Clark Hoyt, the Times’ ombudsman has rendered his verdict in the case of the John McCain story:
“A newspaper cannot begin a story about the all-but-certain Republican presidential nominee with the suggestion of an extramarital affair with an attractive lobbyist 31 years his junior and expect readers to focus on anything other than what most of them did. And if a newspaper is going to suggest an improper sexual affair, whether editors think that is the central point or not, it owes readers more proof than The Times was able to provide.”
That, of course, leaves only this question: Why on earth don’t the folks who put the article together, and the Times’ blogging apologists understand this? We’re not talking about the Boofus Bugle.
As Hoyt said, without the sex angle, the Times was on to a good story about cronyism, something that local media critic Brian Lambert pointed out.
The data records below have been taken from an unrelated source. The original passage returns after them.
-- ==== Sys2Proof/Machine/RegRows.lean ====
section
/-! DEFINITION. The rows that are register writes: each is the write of one register, named in its row, with the values its operands give. -/
namespace Sys2Proof.Machine

/-! ### The plain write, CSRR and CSRW (R10, R65, R97, R306) -/

/-- Row REGISTER_WRITE: a bad TLP of a port is discarded (R304). -/
def execRegisterWrite (q : Req) (bar : Bar) (off size : Nat) (val : DWord) (tlp : Tlp) (s : State) : Result :=
  .next (match Req.port? q with
    | none => s.request q bar off size val
    | some p =>
      if !s.portOn p.n then s
      else match s.tlpCheck p tlp off (off % 2 ^ 26 + (if p.n = 1 then 2 ^ 32 else 0)) with
        | (false, s) => s
        | (true, s) => s.request q bar off size val)
def execCsrr (t : Site) (rd : BitVec 5) (imm : BitVec 16) (s : State) : Result := .next (s.coreTurn t.g (.csrr rd imm) fun s => s.csr t.g (.csrr rd imm))
def execCsrw (t : Site) (rs1 : BitVec 5) (imm : BitVec 16) (s : State) : Result := .next (s.coreTurn t.g (.csrw rs1 imm) fun s => s.csr t.g (.csrw rs1 imm))

/-! ### Tiles (R66, R97, R452, R455) -/

def execCcRun (q : Req) (t : Site) (s : State) : Result := .next (s.write0 q (.tile t.g) F.CC_CTRL_RUN.off 1)
def execCcHalt (q : Req) (t : Site) (s : State) : Result := .next (s.write0 q (.tile t.g) F.CC_CTRL_RUN.off 0)
/-- STEP with RUN as it stands. -/
def execCcStep (q : Req) (t : Site) (s : State) : Result :=
  .next (s.write0 q (.tile t.g) F.CC_CTRL_STEP.off (BitVec.ofNat 32 (2 + b2n (s.tile t.g).run)))
def execCcMemDataWrite (q : Req) (t : Site) (val : Word) (s : State) : Result := .next (s.write0 q (.tile t.g) F.CC_MEM_DATA_DATA.off val)
/-- TRC_HEM_CFG written with EN set. -/
def execHemEnable (q : Req) (t : Site) (val : Word) (s : State) : Result := .next (s.write0 q (.tile t.g) F.TRC_HEM_CFG_EN.off (val ||| 1))
def execHemLatch (q : Req) (t : Site) (val : Word) (s : State) : Result := .next (s.write0 q (.tile t.g) F.TRC_HEM_SEL_SLOT.off val)
def execAttrLatch (q : Req) (val : Word) (s : State) : Result := .next (s.write0 q .trc F.TRC_ATTR_SEL_ENTRY.off val)
/-- CLEAR with the other fields as they stand. -/
def execAttrClear (q : Req) (s : State) : Result :=
  .next (s.write0 q .trc F.TRC_ATTR_CTRL_CLEAR.off (fput F.TRC_ATTR_CTRL_CLEAR (s.word (Blk.trc.base + F.TRC_ATTR_CTRL_CLEAR.off)) 1))

/-! ### Memories, seams, fabric (R177, R188, R273, R427) -/

/-- FLIP_CTRL of a compute stack or an edge stack written with ARM set. -/
def execFlipArm (q : Req) (edge : Bool) (k : Fin 12) (val : Word) (s : State) : Result :=
  .next (if edge then s.write0 q (.edge k.val) F.EDGE_FLIP_CTRL_ARM.off (val ||| 1) else s.write0 q (.stk k.val) F.PMEM_FLIP_CTRL_ARM.off (val ||| 1))
/-- EDGE_MARGIN_CTRL written with START set. -/
def execMarginScanStart (q : Req) (e : Fin 12) (val : Word) (s : State) : Result := .next (s.write0 q (.edge e.val) F.EDGE_MARGIN_CTRL_START.off (val ||| 1))
/-- RETRAIN with EN as it stands. -/
def execPortRetrain (q : Req) (f : Fin 12) (s : State) : Result :=
  .next (s.write0 q (.fab f.val) F.FAB_PORT_CTRL_RETRAIN.off (BitVec.ofNat 32 (2 + s.r (.fab f.val) F.FAB_PORT_CTRL_EN)))

/-- SEAM_n_CTRL written with RETRAIN by a requester that may; the halves that trained are operands (log entry 12). -/
def execSeamRetrain (q : Req) (n : Fin 4) (halfA halfB : Bool) (s : State) : Result :=
  .next (
    let off := Blk.rst.base + (F.SEAM_CTRL_RETRAIN n.val).off
    if (Req.port? q).any (fun p => !s.portOn p.n || (s.hport p.n).d3hot) then s
    else if s.inReset .rst then s
    else if !s.mayWrite q (s.scopeOf .rst (F.SEAM_CTRL_RETRAIN n.val).off) then s.logReg q.n off
    else s.seamRetrain n.val halfA halfB)

/-! ### Queues and ownership (R310, R313, R315, R316) -/

def execSqTailDoorbell (p : Port) (n : Fin 64) (val : Word) (s : State) : Result := .next (s.write4 p (F.HST_SQ_TAIL_TAIL n.val).off val)
def execCqHeadDoorbell (p : Port) (n : Fin 64) (val : Word) (s : State) : Result := .next (s.write4 p (F.HST_CQ_HEAD_HEAD n.val).off val)
/-- EN written as 1 or 0 with the other fields as they stand. -/
def execQueueEnable (p : Port) (n : Fin 64) (s : State) : Result :=
  .next (s.write4 p (F.HST_Q_CTRL_EN n.val).off (fput (F.HST_Q_CTRL_EN n.val) (s.word4 p.n (F.HST_Q_CTRL_EN n.val).off) 1))
def execQueueDisable (p : Port) (n : Fin 64) (s : State) : Result :=
  .next (s.write4 p (F.HST_Q_CTRL_EN n.val).off (fput (F.HST_Q_CTRL_EN n.val) (s.word4 p.n (F.HST_Q_CTRL_EN n.val).off) 0))
def execCtrlPortSet (p : Port) (dst : Port) (s : State) : Result := .next (s.write4 p F.HST_CTRL_CTRL_PORT.off (BitVec.ofNat 32 dst.n))
def execTakeCtrl (p : Port) (s : State) : Result := .next (s.write4 p F.HST_CTRL_CTRL_PORT.off 2)

/-- HST_BOLT_b written with a CMD, CQ and IEN as they stand. -/
def State.boltReq (s : State) (p : Port) (b cmd : Nat) : State :=
  s.write4 p (F.HST_BOLT_CMD b).off (fput (F.HST_BOLT_CMD b) (s.word4 0 (F.HST_BOLT_CMD b).off) cmd)
def execClaim (p : Port) (b : Fin 12) (s : State) : Result := .next (s.boltReq p b.val 1)
def execBoltRelease (p : Port) (b : Fin 12) (s : State) : Result := .next (s.boltReq p b.val 2)
def execBoltTake (p : Port) (b : Fin 12) (s : State) : Result := .next (s.boltReq p b.val 3)

/-! ### The mailbox (R331, R332, R348, R351, R352) -/

/-- MBX_SEG_CTRL written with POST set. -/
def execSegmentPost (q : Req) (val : Word) (s : State) : Result := .next (s.write0 q .mbx F.MBX_SEG_CTRL_POST.off (val ||| 0x80000000))
/-- STOP_BEFORE written as 0 with the other fields as they stand. -/
def execBootContinue (q : Req) (s : State) : Result :=
  .next (s.write0 q .mbx F.MBX_BOOT_CFG_STOP_BEFORE.off (fput F.MBX_BOOT_CFG_STOP_BEFORE (s.word (Blk.mbx.base + F.MBX_BOOT_CFG_STOP_BEFORE.off)) 0))
def execAttest (q : Req) (s : State) : Result := .next (s.mbxRow (s.write0 q .mbx F.MBX_CMD_CMD.off 1))
def execReadIdkey (q : Req) (s : State) : Result := .next (s.mbxRow (s.write0 q .mbx F.MBX_CMD_CMD.off 2))
def execClearAlt (q : Req) (s : State) : Result := .next (s.mbxRow (s.write0 q .mbx F.MBX_CMD_CMD.off 3))
def execMbxReservedCmd (q : Req) (cmd : Byte) (s : State) : Result :=
  .next (s.mbxRow (s.write0 q .mbx F.MBX_CMD_CMD.off (cmd.zeroExtend 32)))

/-! ### Resets (R355, R363, R364, R428, R429) -/

def execRstCmdPor (q : Req) (s : State) : Result := .next (s.write0 q .rst F.RST_CMD_KEY.off 0x5EA30001)
def execRstCmdSystem (q : Req) (s : State) : Result := .next (s.write0 q .rst F.RST_CMD_KEY.off 0x5EA30002)
def execRstCmdCore (q : Req) (s : State) : Result := .next (s.write0 q .rst F.RST_CMD_KEY.off 0x5EA30003)
def execBlockReset (q : Req) (s : State) : Result := .next (s.write0 q .rst F.RST_BLK_CTRL_RESET.off 1)
def execBlockResetForced (q : Req) (s : State) : Result := .next (s.write0 q .rst F.RST_BLK_CTRL_RESET.off 3)
def execBaseDieReset (q : Req) (d : Fin 4) (s : State) : Result := .next (s.write0 q .rst (F.RST_BD_CTRL_RESET d.val).off 1)
def execBaseDieResetForced (q : Req) (d : Fin 4) (s : State) : Result := .next (s.write0 q .rst (F.RST_BD_CTRL_RESET d.val).off 3)

/-! ### Transactions (R369 to R374) -/

def execBaste (q : Req) (s : State) : Result := .next (s.write0 q .cfg F.CFG_TXN_BEGIN_BASTE.off 1)
def execStitch (q : Req) (s : State) : Result := .next (s.write0 q .cfg F.CFG_TXN_COMMIT_STITCH.off 1)
def execUnpick (q : Req) (s : State) : Result := .next (s.write0 q .cfg F.CFG_TXN_ROLLBACK_UNPICK.off 1)

/-- The register at an offset is an RWT register. -/
def rwtAt (off : Nat) : Bool :=
  match regAt off with
  | some (_, r, _) => r.isRwt
  | none => false

/-- Row TXN_STAGE_WRITE: a write of an RWT register while the requester's transaction is open. -/
def execTxnStageWrite (q : Req) (off : Nat) (val : Word) (s : State) : Result :=
  .next (if rwtAt off && ((s.txnExpire q.n).txn q.n).isOpen then s.request q .bar0 off 4 (val.zeroExtend 64) else s)

/-- Row RWT_LONE_WRITE: a write of an RWT register with no transaction open. -/
def execRwtLoneWrite (q : Req) (off : Nat) (val : Word) (s : State) : Result :=
  .next (if rwtAt off && !((s.txnExpire q.n).txn q.n).isOpen then s.request q .bar0 off 4 (val.zeroExtend 64) else s)

/-! ### Thermal, errors, check units (R403, R432, R434, R439, R445) -/

def execShutdownClear (q : Req) (s : State) : Result := .next (s.write0 q .thm F.THM_SHUTDOWN_CLEAR.off 0x80000000)
def execFatalClear (q : Req) (s : State) : Result := .next (s.write0 q .err F.ERR_STATUS_FATAL.off 1)
def execErrLogLatch (p : Port) (val : Word) (s : State) : Result :=
  .next (s.write0 (match p with | .p0 => .p0 | .p1 => .p1) .err F.ERR_LOG_SEL_SLOT.off val)
/-- CHK_SUB_CTRL written with GO set. -/
def execChkSubGo (q : Req) (d : Fin 4) (val : Word) (s : State) : Result := .next (s.write0 q (.chk d.val) F.CHK_SUB_CTRL_GO.off (val ||| 0x80000000))
def execChkCtxValWrite (q : Req) (d : Fin 4) (n : Fin 16) (hi : Bool) (val : Word) (s : State) : Result :=
  .next (s.write0 q (.chk d.val) (if hi then (F.CHK_CTX_VAL_HI_VALUE n.val).off else (F.CHK_CTX_VAL_LO_VALUE n.val).off) val)

end Sys2Proof.Machine
end

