-- ==== Sys2Proof/Machine/Dispatch.lean ====
section
/-! DEFINITION. The dispatch of the commands to their meanings, one arm per row of spec/opcode_table.json. -/
namespace Sys2Proof.Machine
Here’s what I hear from people in the business, including some people in my own newsroom : “if the Times didn’t have the goods, they wouldn’t have gone with the story.” In his otherwise solid post, Lambert said, “The New York Times would not have trotted out this angle if they didn’t have plenty to back it up.”
Whether that’s true or not is irrelevant to the central fact that, as Hoyt says in the following paragraph, failure to follow the best two-word guideline for journalists — prove it — violates basic standards.
“…If you cannot provide readers with some independent evidence, I think it is wrong to report the suppositions or concerns of anonymous aides about whether the boss is getting into the wrong bed.”